**WORK TO COMPLETE**
Give again, word for word, every line in the entries below from the line with "def portG : State" up to and including the line with "hdrKind r.hdr = 0", and no other line.

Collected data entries
------------------------------------------------------------------------

-- ==== Sys2Proof/Tests/Slice0.lean ====
section
/-!
SUPPORT. Small tests: results worked out from the rules, ill-formed operands refused, and for every statement with hypotheses
a state and operands that meet them, clause by clause.
-/

namespace Sys2Proof.Tests

open Sys2Proof Sys2Proof.Machine

set_option Elab.async false

/-! ## Small states -/

/-- The device out of reset. -/
def up : State := { State.reset with inReset := false }

/-- Register fields written one after the other: die, field, value. -/
def wr (s : State) (l : List (Nat × Fld × Nat)) : State := l.foldl (fun s q => setF s q.1 q.2.1 q.2.2) s

/-- The availability profile with pair 0 in lockstep. -/
def upA : State := wr up [(0, PAGE_CAP.PROFILE, 2), (0, PKG_PAIR_STS.PAIR 0, 1)]

/-- Whether a command ends in a fault. -/
def faults (r : Result) : Bool := match r with
  | .fault _ => true
  | _ => false

/-- What a command's next state holds under a check. -/
def after (r : Result) (p : State → Bool) : Bool := match r with
  | .next t => p t
  | _ => false

/-- A lookup request on channel 0 of interface 0, in a phase. -/
def rq (id : Nat) (p : Phase) : Req :=
  { id := id, home := 0, iface := 0, chan := 0, hdr := 0, payload := 0, phase := p, rel := 0, arr := 0, ledger := false,
    acked := true, thread := none, buf := none, resp := none, refusal := false, booked := none, bounded := false, readyAt := 0,
    next := none, moved := false }

/-- A recipe word with an opcode, operands and both next addresses 1. -/
def ins (op x : Nat) : W64 := BitVec.ofNat 64 (op * 2 ^ 58 + 2 ^ 42 + 2 ^ 28 + x)

/-- Thread `t` of die 0 ready at a recipe word at address 0. -/
def runs (s : State) (t : Nat) (th : Thread) (w : W64) : State :=
  setT { s with recipe := mset ⟨0, 0⟩ s.recipe 0 ⟨w, BitVec.ofNat 8 (secField 64 7 w.toNat)⟩ } 0 t { th with st := .ready }

/-- Starts as a check. -/
def startsB (s : State) (d t : Nat) (w : W64) : Bool :=
  canRun s d t && (settleIssue s d).starts.contains (d, t, cq s) && decide (recipeFetch s d (getT s d t).pc = .ok w.toNat) &&
    !needsResolve (getT s d t) w && decide ((getT s d t).steps + 1 ≤ stepMax s d) && !ctxUnc (getT s d t) && !ctxCor (getT s d t)

theorem starts_of_startsB {s : State} {d t : Nat} {w : W64} (h : startsB s d t w = true) : Starts s d t w := by
  simp only [startsB, Bool.and_eq_true, Bool.not_eq_true', decide_eq_true_eq] at h
  exact ⟨h.1.1.1.1.1.1, h.1.1.1.1.1.2, h.1.1.1.1.2, h.1.1.1.2, h.1.1.2, h.1.2, h.2⟩

/-! ## The hypotheses of the statements are met -/

theorem test_hyp_StepTakesTheFrontCommand :
    ({ up with pending := [.ingressRelease 0, .admission 0] } : State).pending = .ingressRelease 0 :: [.admission 0] := by decide
theorem test_hyp_IdleStepPassesOneCycle :
    State.reset.pending = [] ∧ State.reset.cyc % 2 = 0 ∧ ({ up with cyc := 1 } : State).cyc % 2 = 1 ∧ up.steps = [] := by decide
/-- For the four statements about every step: a step that answers a next state. -/
theorem test_hyp_every_step : after (step { up with pending := [.xoffReceive 0 0 true] }) (fun t => t.pending == []) = true := by decide +kernel
theorem test_hyp_ArraysStayCanonical : ArraysWf State.reset := by unfold ArraysWf; decide +kernel
theorem test_hyp_ResetLeavesTheTablesValues : (0 ≤ 21) ∧ (21 ≤ 21) := by decide
theorem test_hyp_SecdedCorrectsOneBit : (2 ^ 64 - 1 < 2 ^ 64) ∧ (63 < 64) ∧ (7 < 8) ∧ (0 < 64 ∧ 63 < 64 ∧ 0 ≠ 63) := by decide
theorem test_hyp_FieldsFollowTheirAccessCodes :
    (SEQ_ENTRY.VALID 0).acc = Acc.ro ∧ PKG_IMG_LO.ADDR.acc = Acc.rw ∧ (LKP_CH_CFG.EN 0).acc = Acc.rwl ∧ isF up 0 (PAGE_CTL.LOCK pgLkp) = false ∧
    isF (wr up [(0, PAGE_CTL.LOCK pgLkp, 1)]) 0 (PAGE_CTL.LOCK (LKP_CH_CFG.EN 0).page) = true ∧
    (ERR_STICKY.BITS 0).acc = Acc.w1c ∧ 31 < (ERR_STICKY.BITS 0).width ∧ (PAGE_CTL.LOCK 0).acc = Acc.w1s ∧ 0 < (PAGE_CTL.LOCK 0).width := by decide +kernel

theorem test_hyp_ErrorsSetStickyBitsAndRecords :
    (present up 0 pgPkg = true ∧ pgPkg ≤ 21 ∧ 7 < 8) ∧ (present up 7 pgRs = true ∧ pgRs ≤ 21 ∧ 0 < 8) ∧
    errMasked (wr up [(0, ERR_MASK.MASK pgAtc, 1), (0, ERR_SEV.SEV pgAtc 0, 1)]) 0 pgAtc 0 = true ∧
    getF up 0 (ERR_FIRST0.VALID pgAtc) = 0 ∧
    (let s := wr up [(0, ERR_FIRST0.VALID pgAtc, 1)]
     getF s 0 (ERR_FIRST0.VALID pgAtc) ≠ 0 ∧ getF s 0 (ERR_SECOND.VALID pgAtc) = 0) ∧
    (let s := wr up [(0, ERR_FIRST0.VALID pgAtc, 1), (0, ERR_SECOND.VALID pgAtc, 1), (0, ERR_SEV.SEV pgAtc 0, 2)]
     getF s 0 (ERR_FIRST0.VALID pgAtc) ≠ 0 ∧ getF s 0 (ERR_SECOND.VALID pgAtc) ≠ 0 ∧
       getF s 0 (ERR_FIRST0.CLASS pgAtc) < errClass s 0 pgAtc 0 ∧ getF s 0 (ERR_SECOND.CLASS pgAtc) < errClass s 0 pgAtc 0) ∧
    (let s := wr up [(0, ERR_FIRST0.VALID pgAtc, 1), (0, ERR_SECOND.VALID pgAtc, 1), (0, ERR_FIRST0.CLASS pgAtc, 3)]
     getF s 0 (ERR_FIRST0.VALID pgAtc) ≠ 0 ∧ getF s 0 (ERR_SECOND.VALID pgAtc) ≠ 0 ∧
       errClass s 0 pgAtc 0 ≤ getF s 0 (ERR_FIRST0.CLASS pgAtc)) := by decide +kernel

/-- Interface 0 up, channel 0 enabled on it. -/
def port : State := wr up [(0, LKP_IF_STS.STATE 0, 2), (0, LKP_IF_STS.LANES 0, 63), (0, LKP_IF_CFG.EN, 1), (0, LKP_CH_CFG.EN 0, 1),
  (0, LKP_CH_BUF.MAX 0, 8), (0, SEQ_ENTRY.VALID 0, 1), (0, THR_GRP_CFG.MAX 0, 4)]

theorem test_hyp_BurstCheckedThenQueued :
    (ifUp port 0 = true ∧ ifDie 0 < port.part.dieCnt) ∧
    (getF port 0 (LKP_CH_CFG.IFX 1) = ifIdx 0 ∧ homeOf port 63 = ifDie 0 ∧ chEn port 63 = false) ∧
    (let s := wr port [(0, LKP_CH_CFG.IFX 63, 1)]
     ifUp s 0 = true ∧ getF s 0 (LKP_CH_CFG.IFX 63) ≠ ifIdx 0) ∧
    (getF port 0 (LKP_CH_CFG.IFX 0) = ifIdx 0 ∧ homeOf port 0 = ifDie 0 ∧ chEn port 0 = true ∧ (queuedOn port 0).length < 32) ∧
    (let s := { port with reqs := (List.range 32).map fun n => rq n (.queued none) }
     ifUp s 0 = true ∧ chEn s 0 = true ∧ 32 ≤ (queuedOn s 0).length) ∧
    (let s := { port with reqs := (List.range 31).map fun n => rq n (.queued none) }
     (queuedOn s 0).length < 32) ∧
    ingressCheck port 0 0 0 8 false = some 4 ∧ ingressCheck port 0 0 (BitVec.ofNat 64 (16 * 2 ^ 28)) 24 true = none := by decide +kernel

theorem test_hyp_RequestReleasedAndAcknowledged :
    (let s := { port with reqs := [rq 0 (.queued none), rq 1 (.queued (some 9))] }
     queuedOn s 0 = rq 0 (.queued none) :: [rq 1 (.queued (some 9))] ∧ ifDie 0 < s.part.dieCnt ∧ gone s (ifDie 0) = false ∧
       mget 0 s.lastRel 0 = 0 ∧ hasLedger s (ifDie 0) = false ∧ (rq 0 (.queued none)).phase = .queued none) ∧
    (let s := { port with reqs := [rq 0 (.queued (some 9))], lastRel := [(0, 1)], cyc := 5 }
     queuedOn s 0 = [rq 0 (.queued (some 9))] ∧ mget 0 s.lastRel 0 - 1 + ifP s 0 ≤ s.cyc ∧ (refusalsOn s 0).length < 64) ∧
    (let s := { port with lastRel := [(0, 1)] }
     mget 0 s.lastRel 0 ≠ 0 ∧ s.cyc < mget 0 s.lastRel 0 - 1 + ifP s 0) ∧
    (let s := { upA with reqs := [{ rq 0 (.released none) with ledger := true }] }
     findReq s 0 = some { rq 0 (.released none) with ledger := true } ∧ hasLedger s 0 = true ∧ ledgerUsed s 0 < 2048) := by decide +kernel

/-- A guaranteed channel 0 whose recipe entry 0 is FIXED with a budget of 40. -/
def portG : State := wr port [(0, LKP_CH_CFG.CLASS 0, 1), (0, SEQ_ENTRY.FIXED 0, 1), (0, SEQ_ENTRY.BUDGET 0, 40)]

theorem test_hyp_AdmissionTakesAllOrRefuses :
    (let r := rq 0 (.released (some 9))
     findReq { port with reqs := [r] } 0 = some r ∧ r.acked = true ∧ gone { port with reqs := [r] } r.home = false ∧
       admittedFirst { port with reqs := [r] } r = false) ∧
    (let r := { rq 1 (.released none) with rel := 1 }; let s := { portG with reqs := [r, rq 0 (.released none)] }
     findReq s 1 = some r ∧ s.fencedDev = false ∧ admittedFirst s r = true) ∧
    (let r := rq 0 (.released none)
     hdrKind r.hdr = 0 ∧ isF up r.home (SEQ_ENTRY.VALID (hdrRecipe r.hdr)) = false ∧
     (let s := wr { port with reqs := [r] } [(0, LKP_CH_CFG.CLASS 0, 1)]
      findReq s 0 = some r ∧ chGuar s r.chan = true ∧ isF s r.home (SEQ_ENTRY.VALID (hdrRecipe r.hdr)) = true ∧
        isF s r.home (SEQ_ENTRY.FIXED (hdrRecipe r.hdr)) = false) ∧
     (let s := wr { port with reqs := [r] } [(0, LKP_CH_BUF.MAX 0, 0)]
      findReq s 0 = some r ∧ chGuar s r.chan = false ∧ bufSite s r.chan = none) ∧
     (let s := { port with reqs := [r] }
      findReq s 0 = some r ∧ s.fencedDev = false ∧ chGuar s r.chan = false ∧ threadRoom s r.home (chGroup s r.chan) = true ∧
        lowestFree s r.home = some 1 ∧ bufSite s r.chan = some 0) ∧
     (let s := { portG with reqs := [r], egress := [(0, 39, 1)] }
      findReq s 0 = some r ∧ chGuar s r.chan = true ∧ chOrdered s r.chan = false ∧ threadRoom s r.home (chGroup s r.chan) = true ∧
        bufSite s r.chan = some 0 ∧ isF s r.home (SEQ_ENTRY.FIXED (hdrRecipe r.hdr)) = true ∧ egressFree s r.iface 39 1 = false) ∧
     (let s := { portG with reqs := [r] }
      egressFree s r.iface 39 (ceilDiv (respLen (isF s r.home (LKP_ENT.TWO (hdrRecipe r.hdr))) (hdrStamp r.hdr && s.part.unitT)) (ifK s r.iface)) = true ∧
        (bookPlan s r.home 1 (chGroup s r.chan) r.rel (mget Plan.none s.plans (hdrRecipe r.hdr))).isSome = true) ∧
     (let s := wr { portG with reqs := [r] } [(0, LKP_CH_CFG.ORD 0, 1)]
      chGuar s r.chan = true ∧ chOrdered s r.chan = true ∧ threadRoom s r.home (chGroup s r.chan) = true ∧ bufSite s r.chan = some 0 ∧
        (bookPlan s r.home 1 (chGroup s r.chan) r.rel (mget Plan.none s.plans (hdrRecipe r.hdr))).isSome = true ∧
        bookPlan s r.home 1 (chGroup s r.chan) r.rel { Plan.none with starts := [(0, 1, false)] } = none)) := by decide +kernel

------------------------------------------------------------------------

**PROBLEM SOLUTION**
def portG : State := wr port [(0, LKP_CH_CFG.CLASS 0, 1), (0, SEQ_ENTRY.FIXED 0, 1), (0, SEQ_ENTRY.BUDGET 0, 40)]

theorem test_hyp_AdmissionTakesAllOrRefuses :
    (let r := rq 0 (.released (some 9))
     findReq { port with reqs := [r] } 0 = some r ∧ r.acked = true ∧ gone { port with reqs := [r] } r.home = false ∧
       admittedFirst { port with reqs := [r] } r = false) ∧
    (let r := { rq 1 (.released none) with rel := 1 }; let s := { portG with reqs := [r, rq 0 (.released none)] }
     findReq s 1 = some r ∧ s.fencedDev = false ∧ admittedFirst s r = true) ∧
    (let r := rq 0 (.released none)
     hdrKind r.hdr = 0 ∧ isF up r.home (SEQ_ENTRY.VALID (hdrRecipe r.hdr)) = false ∧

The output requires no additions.